Through the work of concerned photographers, American audiences have come to know the horrors of wildlife poaching in other countries, where complex economic factors drive people to slaughter animals and traffic in their body parts. We are sadly familiar, for instance, with images of African elephants or rhinoceroses with their faces hacked apart to get to their tusks or horns. Poaching is not only happening in developing economies, however. Live Burls, the new book from photographers Kirk Crippens and Gretchen LeMaistre, published by Schilt Publishing, documents an American poaching crisis.

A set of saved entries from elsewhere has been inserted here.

-- ==== Sys2Proof/Tests/Slice0.lean ====
section
/-! SUPPORT. Tests and witnesses. The expected values of the tests are those of spec/95_test_vectors.md (the vector is named
beside each), or worked by hand from the encodings of spec/30_encoding.md. A witness shows a concrete state and
operands that meet the hypotheses of a statement. -/

namespace Sys2Proof.Tests

set_option Elab.async false

open Machine

/-! ## Helpers -/

/-- The state after an outcome. -/
def got (o : Host.Outcome State Fault Refusal) : State :=
  match o with
  | .next t => t
  | .fault _ => State.reset
  | .refused _ => State.reset

/-- Header H_A of the vectors' program A. -/
def headerA : Vector Byte 20 :=
  #v[0x14, 0x00, 0x00, 0x00, 0x5C, 0xA7, 0x86, 0x93, 0x33, 0x50, 0x53, 0x45, 0x41, 0x30, 0x01, 0x02, 0x03, 0x56, 0x04, 0x00]

/-- The payload of program A. -/
def payloadA : List Byte := [0xA0, 0xD0, 0x9F, 0xBC, 0x80, 0x00, 0x24, 0x20]

/-- A tail of the dictionary: seventeen zeros (the vectors' `tZ`). -/
def tailZ : Vector Byte 17 := Vector.replicate 17 0

/-- Reset, in state `p` with the magic of the vectors. -/
def phase (p : Phase) : State := { State.reset with st := p, magicCfg := 0x45535033#32 }

/-- Program A just after START (step 2). -/
def inHeader : State :=
  { phase .header with
    ctx := { State.reset.ctx with
      declaredLen := 28, crc := 0xFFFFFFFF#32, dict := seededDict tailZ, wcur := 2031#11 } }

/-- Program A just after its header (step 4). -/
def inFile : State :=
  { phase .file with
    ctx := { State.reset.ctx with
      declaredLen := 28, received := 20, crc := 0xBB25A44F#32, hdr := headerA, hdrFill := 20
      dict := seededDict tailZ, wcur := 2031#11 } }

/-- Program A at its end (step 7), as far as VERIFY and PROGRESS read it. -/
def inCompleted : State :=
  { phase .completed with
    ctx := { State.reset.ctx with
      declaredLen := 28, received := 28, written := 9, crc := 0x6C7958A3#32, hdr := headerA, hdrFill := 20 } }

/-- An error state with its stored code. -/
def inError : State := { phase .error with err := .hdrLength }

/-- The other error state. -/
def inMismatch : State := { phase .magicMismatch with err := .hdrMagic }

/-- An input waiting on the port. -/
def withPort (e : PortEvent) (s : State) : State := { s with port := [e] }

/-! ## Well-formedness -/

theorem test_wf_magic_without_word : Transaction.wellFormed ⟨0b001#3, .none⟩ = false := by decide

theorem test_wf_start_with_chunk : Transaction.wellFormed ⟨0b010#3, .chunk [1]⟩ = false := by decide

theorem test_wf_poll_with_word : Transaction.wellFormed ⟨0b011#3, .word 1⟩ = false := by decide

theorem test_wf_progress_with_word : Transaction.wellFormed ⟨0b100#3, .word 1⟩ = false := by decide

theorem test_wf_verify_with_chunk : Transaction.wellFormed ⟨0b101#3, .chunk []⟩ = false := by decide

theorem test_wf_release_with_word : Transaction.wellFormed ⟨0b110#3, .word 0⟩ = false := by decide

theorem test_wf_reserved_takes_anything :
    Transaction.wellFormed ⟨0b000#3, .word 7⟩ = true ∧ Transaction.wellFormed ⟨0b111#3, .chunk [1]⟩ = true := by decide

theorem test_wf_event : PortEvent.wellFormed (.command ⟨0b011#3, .none⟩) = false := by decide

/-- The decoder rejects by name, and the step stops on it. -/
theorem test_malformed_is_refused :
    step (withPort (.command ⟨0b011#3, .word 1⟩) inFile) = .refused (.operandMismatch 0b011#3) := rfl

/-! ## Decoding: words written out from R85, R86 and R89 -/

theorem test_decode_reserved0 : decode (.command ⟨0b000#3, .none⟩) = .ok .reserved0 := rfl

theorem test_decode_cfg_magic :
    decode (.command ⟨0b001#3, .word 0x45535033#32⟩) = .ok (.cfgMagic 0x45535033#32) := rfl

theorem test_decode_start : decode (.command ⟨0b010#3, .word 28#32⟩) = .ok (.start 28#32) := rfl

theorem test_decode_poll : decode (.command ⟨0b011#3, .chunk [0xC1]⟩) = .ok (.poll [0xC1]) := rfl

theorem test_decode_progress : decode (.command ⟨0b100#3, .none⟩) = .ok .progress := rfl

theorem test_decode_verify : decode (.command ⟨0b101#3, .none⟩) = .ok .verify := rfl

theorem test_decode_release : decode (.command ⟨0b110#3, .none⟩) = .ok .release := rfl

theorem test_decode_reserved7 : decode (.command ⟨0b111#3, .none⟩) = .ok .reserved7 := rfl

/-- `LIT 0x41` is `1 01000001`. -/
theorem test_decode_lit :
    decode (.token [true, false, true, false, false, false, false, false, true]) = .ok (.lit 0x41) := by decide

/-- `REF 2031, 2` is `0 11111101111 0010`. -/
theorem test_decode_ref :
    decode (.token [false, true, true, true, true, true, true, false, true, true, true, true, false, false, true, false])
      = .ok (.ref 2031#11 2#4) := by decide

theorem test_decode_incomplete : decode (.token (List.replicate 15 false)) = .error .incompleteToken := by decide

theorem test_decode_trailing : decode (.token (List.replicate 10 true)) = .error .trailingBits := by decide

theorem test_decode_mismatch : decode (.command ⟨0b101#3, .word 3⟩) = .error (.operandMismatch 0b101#3) := rfl

/-- The vectors' bytes of `REF 2040, 15` and of `LIT 0x41; PAD 7`. -/
theorem test_tokens_of_bytes :
    tokens (payloadBits [0x7F, 0x8F]) = [.ref 2040#11 15#4] ∧ tokens (payloadBits [0xA0, 0x80]) = [.lit 0x41] ∧
      rest (payloadBits [0xA0, 0x80]) = List.replicate 7 false := by decide

theorem test_table_words :
    decodeTableWord 8 0b011 = some (.poll []) ∧ decodeTableWord 8 0b010 = some (.start 0) ∧
      decodeTableWord 8 0b111 = some .reserved7 ∧ decodeTableWord 16 0b101000001 = some (.lit 0x41) ∧
      decodeTableWord 16 0x7EF2 = some (.ref 2031#11 2#4) := by decide

/-- A placed command is the next step's. -/
theorem test_fetch_command : (got (step (State.reset.withFetchWord 8 0b110))).results = [.done] := by decide

/-- A placed literal is executed by the next step. -/
theorem test_fetch_lit : (got (step (State.reset.withFetchWord 16 0b101000001))).sink = [0x41] := by decide

/-- A placed back-reference is executed by the next step: the reset dictionary holds zeros. -/
theorem test_fetch_ref : (got (step (State.reset.withFetchWord 16 0x7EF2))).sink = [0, 0, 0, 0] := by decide +kernel

/-! ## The error table -/

/-- R93's numbers are one admissible table. -/
def specTable : Config.ErrTable where
  code := errNumber
  negative := by intro e; cases e <;> decide
  distinct := by intro e e' h; cases e <;> cases e' <;> first | rfl | exact absurd h (by decide)

theorem test_numbers :
    Res.toInt specTable (.err .hdrMagic) = -9 ∧ Res.toInt specTable (.err .download) = -11 ∧
      Res.toInt specTable .inProgress = 0 ∧ Res.toInt specTable (.count 28) = 28 := by decide

/-! ## Commands -/

/-- FSM-6 -/
theorem test_reserved0 : (got (exec .reserved0 State.reset)).results = [.err .download] := by decide

/-- FSM-7, and the context stays. -/
theorem test_reserved7 : got (exec .reserved7 inFile) = { inFile with results := [.err .download] } := rfl

/-- FSM-8 -/
theorem test_cfg_magic : (got (exec (.cfgMagic 0x45535032#32) inError)).magicCfg = 0x45535032#32 := by decide

/-- FSM-11 -/
theorem test_cfg_magic_refused :
    (got (exec (.cfgMagic 1) inHeader)).magicCfg = 0x45535033#32 ∧
      (got (exec (.cfgMagic 1) inHeader)).results = [.err .download] := by decide

/-- FSM-9 -/
theorem test_start :
    let t := got (exec (.start 28) inError)
    t.st = .header ∧ t.results = [.count 28] ∧ t.ctx.crc = 0xFFFFFFFF#32 ∧ t.ctx.wcur = 2031#11 := by decide

/-- FSM-10 -/
theorem test_start_refused :
    (got (exec (.start 5) inHeader)).ctx.declaredLen = 28 ∧
      (got (exec (.start 5) inHeader)).results = [.err .download] := by decide

/-- Program A, step 5. -/
theorem test_poll_file :
    let t := got (exec (.poll [0xA0, 0xD0, 0x9F]) inFile)
    t.sink = [0x41, 0x42] ∧ t.ctx.crc = 0xC2597146#32 ∧ t.ctx.received = 23 ∧
      t.ctx.bitq.bits = [false, true, true, true, true, true] ∧ t.results = [.inProgress] := by decide +kernel

/-- Program B's header in one POLL with its payload: the magic check fails and no byte reaches the sink. -/
theorem test_poll_header_mismatch :
    let t := got (exec (.poll ((headerA.set 8 0x32).toList ++ payloadA)) inHeader)
    t.st = .magicMismatch ∧ t.sink = [] ∧ t.results = [.err .hdrMagic] := by decide +kernel

/-- Program A, step 11. -/
theorem test_progress : (got (exec .progress inCompleted)).results = [.count 9] := by decide

/-- After FSM-E. -/
theorem test_progress_error : (got (exec .progress inError)).results = [.err .hdrLength] := by decide

/-- Program A, step 8. -/
theorem test_verify : (got (exec .verify inCompleted)).results = [.done] := by decide

/-- Program D1: one bit of the stored checksum is wrong. -/
theorem test_verify_mismatch :
    (got (exec .verify { inCompleted with ctx := { inCompleted.ctx with hdr := headerA.set 4 0x5D } })).results
      = [.err .checksum] := by decide

/-- FSM-15 -/
theorem test_release :
    (got (exec .release inHeader)).st = .idle ∧ (got (exec .release inHeader)).results = [.done] := by decide

/-- FSM-5 -/
theorem test_release_idle : got (exec .release State.reset) = { State.reset with results := [.done] } := rfl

To satisfy a black market for rare wood, poachers have cut apart ancient trees in the Redwood National and State Parks in Northern California to remove burls, the growths that contain the Redwoods’ stem cells and help them reproduce. Working with an 8×10 camera on black-and-white film—in homage to Carleton Watkins and other 19th century photographers of the American West whose images helped early conservation efforts—Crippens and LeMaistre photographed the damaged behemoths over the course of several seasons, guided by park rangers.
The richly toned black-and-white images are beautiful and troubling. In many ways, the photographs reminded this viewer of other poaching photographs. The wounds often seem like grotesque mouths, open and twisted with agony.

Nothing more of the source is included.